解出所有的\alpha_i之后,首先求出w,即是:
w=\sum _{i=1}^n \alpha_i y_i x_i
利用w^Tx_i+b= \pm 1的数据点,即“支持向量”,求出b得:
b= -\frac{\max \{w^Tx_i|y_i=-1\}+\min\{w^Tx_i|y_i=1\} }{2}
即可得到划分模型为:
\begin{align*} f(x)& =w^Tx+b\\ & =\sum_{i=1}^{n} \alpha_iy_ix_i^Tx+b \end{align*}
三、SMO算法
步骤:
不断执行以下两个步骤直到收敛
(1)选取一对需要更新的变量\alpha_i和\alpha_j;
(2)固定\alpha_i和\alpha_j以外的参数,求解对偶问题更新后的\alpha_i和\alpha_j。

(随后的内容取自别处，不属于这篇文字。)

-- ==== Sys2Proof/Machine/Sync.lean ====
section
/-! DEFINITION. Token queues, watches, early tokens, timeouts and the dump (chapter 09). -/

namespace Sys2Proof.Machine

/-! ### Helpers -/

/-- Inserts by a key, after equal keys. -/
def insertKey {α : Type} (key : α → Nat) (x : α) : List α → List α
  | [] => [x]
  | y :: r => if key x < key y then x :: y :: r else y :: insertKey key x r

/-- Sorts by a key; items with equal keys keep their order. -/
def sortKey {α : Type} (key : α → Nat) (l : List α) : List α := l.foldl (fun acc x => insertKey key x acc) []

/-- OBJ word of a queue number, a die, or a collective id (R464). -/
def objQueue (q : Nat) : Nat := q
def objDie (d : Nat) : Nat := 2 ^ 30 + d * 2 ^ 12
def objColl (id : Nat) : Nat := 2 ^ 31 + id

/-- Key word (R464). -/
def keyWord (node : BitVec 12) (ch : BitVec 8) : Nat := node.toNat * 2 ^ 20 + ch.toNat * 2 ^ 12 + 1

/-- Source word of a token (R464). -/
def TokenRec.srcWord (t : TokenRec) : Nat := t.src.toNat * 2 ^ 20 + t.channel.toNat * 2 ^ 12 + t.kind.toNat

/-- A token record with its complements (R211). -/
def mkToken (kind : BitVec 3) (src : BitVec 12) (ch : BitVec 8) (queue : BitVec 15) (payload : W32) (bytes : Nat)
    (tseq : BitVec 16) : TokenRec :=
  { payload := payload, payloadC := ~~~payload, bytes := BitVec.ofNat 40 bytes, tseq := tseq, kind := kind, src := src,
    channel := ch, queue := queue, queueC := ~~~(queue.zeroExtend 32) }

/-- The complements of a record match (R211). -/
def TokenRec.ok (t : TokenRec) : Bool := t.payloadC = ~~~t.payload && t.queueC = ~~~(t.queue.zeroExtend 32)

/-- The field die of a queue number (R208). -/
def dieOfQueue (q : BitVec 15) : DieIx := dieIx (q.toNat / 4096)

/-- The queue within its die. -/
def inDie (q : BitVec 15) : Fin 4096 := Fin.ofNat 4096 q.toNat

/-- The 15-bit number of a queue of a die. -/
def queueNumber (d : DieIx) (q : Nat) : Nat := d.val * 4096 + q % 4096

/-- An error of a sync unit (R365: it is recorded in the half of its die). -/
def State.syncErr (s : State) (d : DieIx) (code : BitVec 16) (sev : Severity) (objLo objHi : Nat) (det : List Nat) : State :=
  s.raise (halfOfDie d) (s.mkErr code sev srcSync (objLo + objHi * 2 ^ 32) det)

/-- Replaces a queue of a die. -/
def State.setQueue (s : State) (d : DieIx) (q : Fin 4096) (l : List W32) : State :=
  s.modUnit d fun u => { u with queues := u.queues.set q.val l }

/-- The payloads in a queue, oldest first. -/
def State.queue (s : State) (d : DieIx) (q : Fin 4096) : List W32 := (s.unit d).queues.get q

/-! ### Queues that an engine reads (R269, R272, R315) -/

/-- The step queues Q, Q + 1 and Q + 2 of the plan in force (R269). -/
def State.stepQueues (s : State) : List Nat :=
  match s.job.hdr with
  | some h => [h.stepqueue.toNat, h.stepqueue.toNat + 1, h.stepqueue.toNat + 2]
  | none => []

/-- The buddy queue: that of the pairing, else that of a buddy list whose MAGIC and FORMAT stand at PLT_BUDDYLIST (R311,
R315, log entry 12). -/
def State.buddyQueue (s : State) : Option Nat :=
  match s.rcv.feedWait.map (·.pairing) <|> s.rcv.pairing with
  | some p => some p.bqueue.toNat
  | none =>
    let a := s.rcv.buddylist.toNat
    if s.memWord a = 0x42554459#32 && bits (s.memWord (a + 4)) 15 0 = 1 then some (bits (s.memWord (a + 12)) 14 0) else none

/-- Adds a token to the list of the engine that reads its queue. -/
def State.engineAdd (s : State) (queue : Nat) (payload : W32) (src : BitVec 12) : State :=
  let t : EngineTok := { queue := BitVec.ofNat 15 queue, payload := payload, src := src }
  if queue ∈ s.stepQueues then { s with job := { s.job with tokens := s.job.tokens ++ [t] } }
  else if s.buddyQueue = some queue then { s with rcv := { s.rcv with tokens := s.rcv.tokens ++ [t] } }
  else s

/-- Drops the first item that meets a condition. -/
def dropFirst {α : Type} (f : α → Bool) : List α → List α
  | [] => []
  | x :: r => if f x then r else x :: dropFirst f r

/-- Drops the oldest token of a queue from its engine's list, or all of them. -/
def State.engineDrop (s : State) (queue : Nat) (all : Bool) : State :=
  let cut := fun (l : List EngineTok) =>
    if all then l.filter fun t => t.queue.toNat ≠ queue else dropFirst (fun t => t.queue.toNat = queue) l
  { s with job := { s.job with tokens := cut s.job.tokens }, rcv := { s.rcv with tokens := cut s.rcv.tokens } }
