/-- The value of a register; `v` is the free value of the registers that read a timing. -/
def State.regValue (s : State) (v : Nat) : Reg → W32
  | .planbase hi => halfWord s.job.planbase.toNat hi
  | .planctl => 0
  | .planstat => s.planstat
  | .jobcfg => w32 (b2n s.job.waitslow * 2 ^ 31 + s.job.steptous.toNat)
  | .jobctl => w32 (b2n (s.job.halt = .now) * 8 + b2n s.job.haltat * 2 + b2n s.job.haltnext)
  | .stepstat => s.stepstat
  | .jobrow hi => halfWord s.job.row.toNat hi
  | .haltrow hi => halfWord s.job.haltrow.toNat hi
  | .restart => w32 (b2n s.rcv.restore * 2)
  | .restartrow hi => halfWord s.rcv.restartrow.toNat hi
  | .buddylist hi => halfWord s.rcv.buddylist.toNat hi
  | .buddyctl => w32 (s.rcv.target.toNat * 2 ^ 12 + s.rcv.owner.toNat)
  | .buddystat => s.rcv.buddystat
  | .recovstat => w32 (s.rcv.need.toNat * 2 ^ 28)
  | .lastguard hi => halfWord s.rcv.lastguard.toNat hi
  | .copyrow hi => match s.rcv.copyrow with
    | some r => halfWord (2 ^ 63 + r.toNat) hi
    | none => 0
  | .statedig i => w32 (s.rcv.statedig.toNat >>> (32 * i))
  | .retbase hi => halfWord s.rcv.retbase.toNat hi
  | .fbcfg => s.fb.fbcfg
  | .fbres => w32 s.fb.extra.toNat
  | .fbstat hi => halfWord (s.fb.resfree.toNat * 2 ^ 48 + s.fb.pendingN.toNat * 2 ^ 32 + s.fb.switchedN.toNat * 2 ^ 16) hi
  | .fbrow hi => halfWord s.fb.fbrow.toNat hi
  | .fblast i => w32 (s.fb.fblast.toNat >>> (32 * i))
  | .layout => s.mem.regs.word
  | .laystat => w32 (s.mem.layState.toNat * 2 ^ 28 + s.mem.layReason.toNat * 2 ^ 24
      + s.mem.inForce.dataMib s.sbd.order % 2 ^ 21)
  | .scrubcfg => w32 s.mem.scrubPeriod.toNat
  | .hashmask b => w32 (s.mem.regs.hash.get b).toNat
  | .rgn n => s.mem.regs.rgn.get n
  | .tocfg => w32 (s.smod.action.toNat * 2 ^ 30 + s.smod.defaultus.toNat)
  | .dumpbase hi => w32 (if hi then s.smod.dumpbase.toNat / 2 ^ 32 else s.smod.dumpbase.toNat / 2 ^ 16 % 2 ^ 16)
  | .dumpstat => w32 (b2n s.smod.held * 2 ^ 31 + s.smod.trigger.toNat * 2 ^ 28 + b2n s.smod.writing * 2 ^ 27
      + s.smod.suppressed.toNat)
  | .dumpctl => 0
  | .kufnode => w32 s.kuf.node.toNat
  | .kufpairs => w32 (s.kuf.tx.length % 2 ^ 16 * 2 ^ 16 + s.kuf.rx.length % 2 ^ 16)
  | .dupmsg => s.kuf.dupmsg
  | .resent => s.kuf.resent
  | .inbox => w32 (Nat.min s.kuf.inbox.length 0xFF)
  | .portstat k => (s.kport k).stat
  | .feccnt k => (s.kport k).corr
  | .fecunc k => (s.kport k).uncorr
  | .crccnt k => w32 ((s.kport k).crcfail.toNat * 2 ^ 16 + (s.kport k).replays.toNat)
  | .retrains k => w32 (s.kport k).retrains.toNat
  | .portctl k => w32 (b2n (s.kport k).enable)
  | .target => w32 (b2n s.pwr.tmode * 2 ^ 31 + s.pwr.tfreq.toNat)
  | .strip i => w32 ((s.strip i).capfreq.toNat * 2 ^ 8 + (s.strip i).freq.toNat)
  | .stripstat i => s.stripstat i
  | .pwrcap => s.pwr.cap
  | .pwrcfg => s.pwr.cfg
  | .pwrtill => s.pwr.till
  | .pwrsow => s.pwr.sow
  | .pwrstatus => s.pwr.status
  | .pwrinput => s.pwr.input
  | .peakwin => w32 s.pwr.maxwin.toNat
  | .pwrmodel => w32 (s.pwr.modelw.toNat * 2 ^ 16 + s.pwr.sensew.toNat)
  | .evrctl => w32 s.evr.qen.toNat
  | .evrstatus => s.evrstatus
  | .pairmis => s.evr.pairmis
  | .rulebrk => s.evr.rulebrk
  | .datahost => s.evr.datahost
  | .lost => s.evr.lost
  | .qcfg q => s.evr.qcfg.get q
  | .sbdstatus => s.sbd.status
  | .sbdseq => s.sbd.seq
  | .arba c => if c then s.sbd.claimAC else s.sbd.claimA
  | .arbb c => if c then s.sbd.claimBC else s.sbd.claimB
  | .arbres => s.sbd.arbres
  | .flashctl => w32 (s.sbd.flashop.toNat * 2 ^ 28)
  | .flashaddr hi => halfWord s.sbd.flashaddr.toNat hi
  | .flashstat => w32 (b2n s.sbd.busy.isSome * 2 ^ 31 + s.sbd.result.toNat * 2 ^ 28)
  | .recov => w32 (b2n s.sbd.program * 2)
  | .resetctl => 0
  | .link h => s.linkWord h
  | .irqen h => w32 (s.pci h).irqen.toNat
  | .irqcause h => w32 (s.pci h).irqcause.toNat
  | .bar2err h hi => if hi then w32 ((s.pci h).errClass.toNat * 2 ^ 30 + (s.pci h).errAddr.toNat / 2 ^ 32)
      else w32 (s.pci h).errAddr.toNat
  | .win h w => (s.pci h).wins.get w
  | .msix h i => (s.pci h).msix.get i
  | .pba h hi => if hi then 0 else w32 (s.pci h).pba.toNat
  | .cntctl => w32 (b2n s.dbg.count * 2 ^ 31 + b2n s.dbg.snap * 2 ^ 30 + s.dbg.rows.toNat)
  | .snapbase hi => halfWord s.dbg.snapbase.toNat hi
  | .stopmap hi => halfWord (b2n s.dbg.stopmapEn * 2 ^ 63 + s.dbg.stopmap.toNat) hi
  | .trigall => w32 (b2n s.dbg.spread * 2)
  | .refstat d => s.refstat d
  | .cecnt d => (s.die d).cecnt
  | .uecnt d => w32 ((s.die d).uecnt.toNat * 2 ^ 16 + (s.die d).decnt.toNat)
  | .errlog d hi => if hi then w32 ((s.die d).errClass.toNat * 2 ^ 30 + (s.die d).errSource.toNat * 2 ^ 27
        + (s.die d).errChannel.toNat * 2 ^ 16 + (s.die d).errAddr.toNat / 2 ^ 32)
      else w32 (s.die d).errAddr.toNat
  | .scrubq d => (s.die d).scrubq
  | .slicemode d => w32 ((s.die d).slicenext.getD (s.die d).slicemode).toNat
  | .slicestat d => w32 (b2n (s.die d).slicenext.isSome)
  | .qcmd d => w32 ((s.unit d).qop.toNat * 2 ^ 28 + (s.unit d).qqueue.toNat)
  | .qdata d => (s.unit d).qdata
  | .qres d => w32 (b2n (s.unit d).qbusy * 2 ^ 31 + (s.unit d).qresult.toNat * 2 ^ 28 + (s.unit d).qearly.toNat * 2 ^ 7
      + (s.unit d).qcount.toNat)
  | .qread d => (s.unit d).qread
  | .synuse d => (s.unit d).use
  | .tallyuse d => w32 ((s.unit d).tally.length % 2048)
  | .dupcnt d => (s.unit d).dupcnt
  | .ovflog d => w32 ((s.unit d).ovfKind.toNat * 2 ^ 29 + (s.unit d).ovfQueue.toNat)
  | .trcctl d => (s.trace d).ctl
  | .trckind d => (s.trace d).kinds
  | .trig d => w32 ((s.trace d).src.toNat * 2 ^ 28)
  | .trigval d => (s.trace d).trigval
  | .trcstat d => (s.trace d).stat
  | .trclost d => w32 ((s.trace d).full.toNat * 2 ^ 16 + (s.trace d).throttled.toNat)
  | .trcpage d => w32 (s.trace d).page.toNat
  | .dbgwatch d n =>
      let w := (s.dbg.watches.get d).get n
      w32 (b2n w.reg * 2 ^ 31 + w.n.toNat * 2 ^ 12 + w.queue.toNat)
  | .wstat d n =>
      let w := (s.dbg.watches.get d).get n
      w32 (w.outcome.code * 2 ^ 29 + w.count.toNat)
  | .trcwin d i => (s.trace d).window i
  | .numctl p => w32 (s.plot p).numctl.toNat
  | .fpflags p => w32 (s.plot p).fpflags.toNat
  | .seqstate p => w32 ((s.plot p).seq.state.code * 2 ^ 28 + b2n (s.plot p).seq.waiting * 2 ^ 27)
  | .seqpc p => (s.plot p).seq.pc
  | .seqrow p hi => halfWord ((s.plot p).seq.passno.toNat * 2 ^ 48 + (s.plot p).seq.row.toNat) hi
  | .seqop p => w32 ((s.plot p).seq.layer.toNat * 2 ^ 16 + (s.plot p).seq.oper.toNat)
  | .waitpay p => (s.plot p).waitpay
  | .waitinfo p => (s.plot p).waitinfo
  | .harstatus p => (s.plot p).harstatus v
  | .harkpos p => (s.plot p).harkpos v
  | .harctl p => w32 (b2n (s.plot p).harStopreq)
  | .harspillbase p => w32 (s.plot p).harSpillbase.toNat
  | .harparretry p => w32 (s.plot p).harParretry.toNat
  | .chklast p => (s.plot p).chklast
  | .chkcnt p => (s.plot p).chkcnt
  | .drlstatus p => (s.plot p).drlstatus v
  | .sflags p => w32 (s.plot p).sflags.toNat
  | .firstinv p => (s.plot p).firstinv
  | .drlparretry p => w32 (s.plot p).drlParretry.toNat
  | .tillpar p => w32 (s.plot p).drlTillpar.toNat
  | .drlctl p => w32 (b2n (s.plot p).drlStopreq)
  | .drlspillbase p => w32 ((s.plot p).drlSpillnext.getD (s.plot p).drlSpillbase).toNat
  | .rakstatus p => w32 (bits (s.plot p).rake.status 7 0)
  | .rakterms p hi => halfWord (s.plot p).rake.terms.toNat hi
  | .pctl p => w32 (b2n (s.plot p).seq.byStop)
  | .psaddr p => w32 (s.plot p).psaddr.toNat
  | .psdata p => wordAt (s.psRead p (s.plot p).psaddr.toNat 4) 0
  | .rakeimg p i => (s.plot p).rakeimg i v
  | .cntsel p n => ((s.plot p).counters.get n).sel
  | .cnttag p n => ((s.plot p).counters.get n).tag
  | .cnt p n hi => halfWord ((s.plot p).counters.get n).value.toNat hi
  | .live o => wordAt (if o < 0x40000 then s.evr.halfA.image else s.evr.halfB.image) (o % 0x40000)
  | .blackbox o => wordAt (cellsGet 0 s.evr.blackbox o 4) 0
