-- ==== Sys2Proof/Machine/Sideband.lean ====
section
/-! DEFINITION. The sideband target (R453, R459). -/

namespace Sys2Proof.Machine

/-- The target serves from step 2 of start-up, in recovery mode and in the fallow state (R459). -/
def State.sidebandServes (s : State) : Bool := s.pwr.railsOn && decide (2 ≤ s.sbd.step.toNat)

/-- A word of the sideband table; 0 outside it (R459). -/
def State.sidebandWord (s : State) (o : Nat) : W32 :=
  let hot := s.pwr.strips.toList.foldl (fun m x => Nat.max m (degrees x.temp)) 0
  let pkg := s.mem.pkgs.toList.foldl (fun m x => Nat.max m (match x.reading with | some t => degrees t | none => 0)) 0
  match o with
  | 0x00 => s.sbd.status
  | 0x04 => s.planstat
  | 0x08 => s.evrstatus
  | 0x0C => s.pwr.input
  | 0x10 => w32 s.kuf.node.toNat
  | 0x14 => w32 (s.pins.feedid.toNat * 2 ^ 28 + b2n s.pwr.envvalid * 2 ^ 12
      + (match s.pwr.env with | some e => e.toNat | none => 0))
  | 0x18 => w32 (hot * 2 ^ 24 + pkg * 2 ^ 16)
  | 0x1C => w32 s.sbd.serial.toNat
  | 0x20 => w32 (s.sbd.serial.toNat / 2 ^ 32)
  | _ => 0

/-- SETDASA: the target without a dynamic address takes one (R459). -/
def execSetdasa (address : BitVec 7) (s : State) : Host.Outcome State Fault Refusal :=
  if !s.sidebandServes || s.pins.sbAddr.isSome then .next s
  else .next { s with pins := { s.pins with sbAddr := some address } }

/-- SIDEBAND_POINTER_WRITE: one byte that is a multiple of 4; any other write is ignored (R459). -/
def execSidebandPointerWrite (data : List Byte) (s : State) : Host.Outcome State Fault Refusal :=
  match data with
  | [b] =>
    if s.sidebandServes && b.toNat % 4 = 0 then .next { s with pins := { s.pins with sbPtr := b.toNat } } else .next s
  | _ => .next s

/-- SIDEBAND_WORD_READ: the word at the pointer, which moves on by 4 (R459). -/
def execSidebandWordRead (s : State) : Host.Outcome State Fault Refusal :=
  if !s.sidebandServes then .next s
  else .next { s with pins := { s.pins with sbOut := s.sidebandWord s.pins.sbPtr, sbPtr := (s.pins.sbPtr + 4) % 256 } }

/-- SB_SCL_STUCK_TIMEOUT: the target resets its interface (R453). -/
def execSbSclStuckTimeout (s : State) : Host.Outcome State Fault Refusal :=
  if !s.sidebandServes then .next s
  else .next { s with pins := { s.pins with sbAddr := none, sbPtr := 0, sbOut := 0 } }

end Sys2Proof.Machine
end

只要选取的\alpha_i和\alpha_j中有一个不满足KKT条件, 目标函数就会在迭代后减小。KKT条件违背的程度越大,变量更新后可能导致的目标函数值减幅越大。
使选取的两变量所对应样本之间的间隔最大(两个变量有很大的差别,对它们进行更新会带给目标函数值更大的变化)。
四、核函数
原始样本空间线性不可分时,样本从原始空间作一映射\varPhi到一个更高维的特征空间,使得样本在这个特征空间内线性可分。如果原始空间是有限维,那么一定存在一个高维特征空间使样本可分。
高维的特征空间中,划分超平面变成:
w^T \varPhi (x) +b=0
此时,支持向量机的模型为:
\min_{w,b} \frac{1}{2}||w||^2\\ s.t. \ y_i(w^T \varPhi (x_i)+b) \geqslant 1,i=1,2,...,n
同理可得,其对偶问题为:
\max_{\alpha} \sum_{i=1}^n \alpha_i -\frac{1}{2} \sum _{i=1}^n \sum_{j=1}^n \alpha_i \alpha_j y_i y_j \varPhi (x_i)^T \varPhi (x_j)
s.t. \left\{ \begin{gather*} \sum_{i=1} ^ {n} \alpha _i y_i = 0 \\ \alpha _i \geqslant 0 ,i =1,2,...,n \end{gather*} \right.
由于特征空间维数可能很高,直接计算\varPhi (x_i)^T \varPhi (x_j) 通常是困难的。设想函数k(x_i,x_j)=\varPhi (x_i)^T \varPhi (x_j) , 在特征空间x_i,x_j的内积等于它们在原始样本空间中通过核函数计算的结果。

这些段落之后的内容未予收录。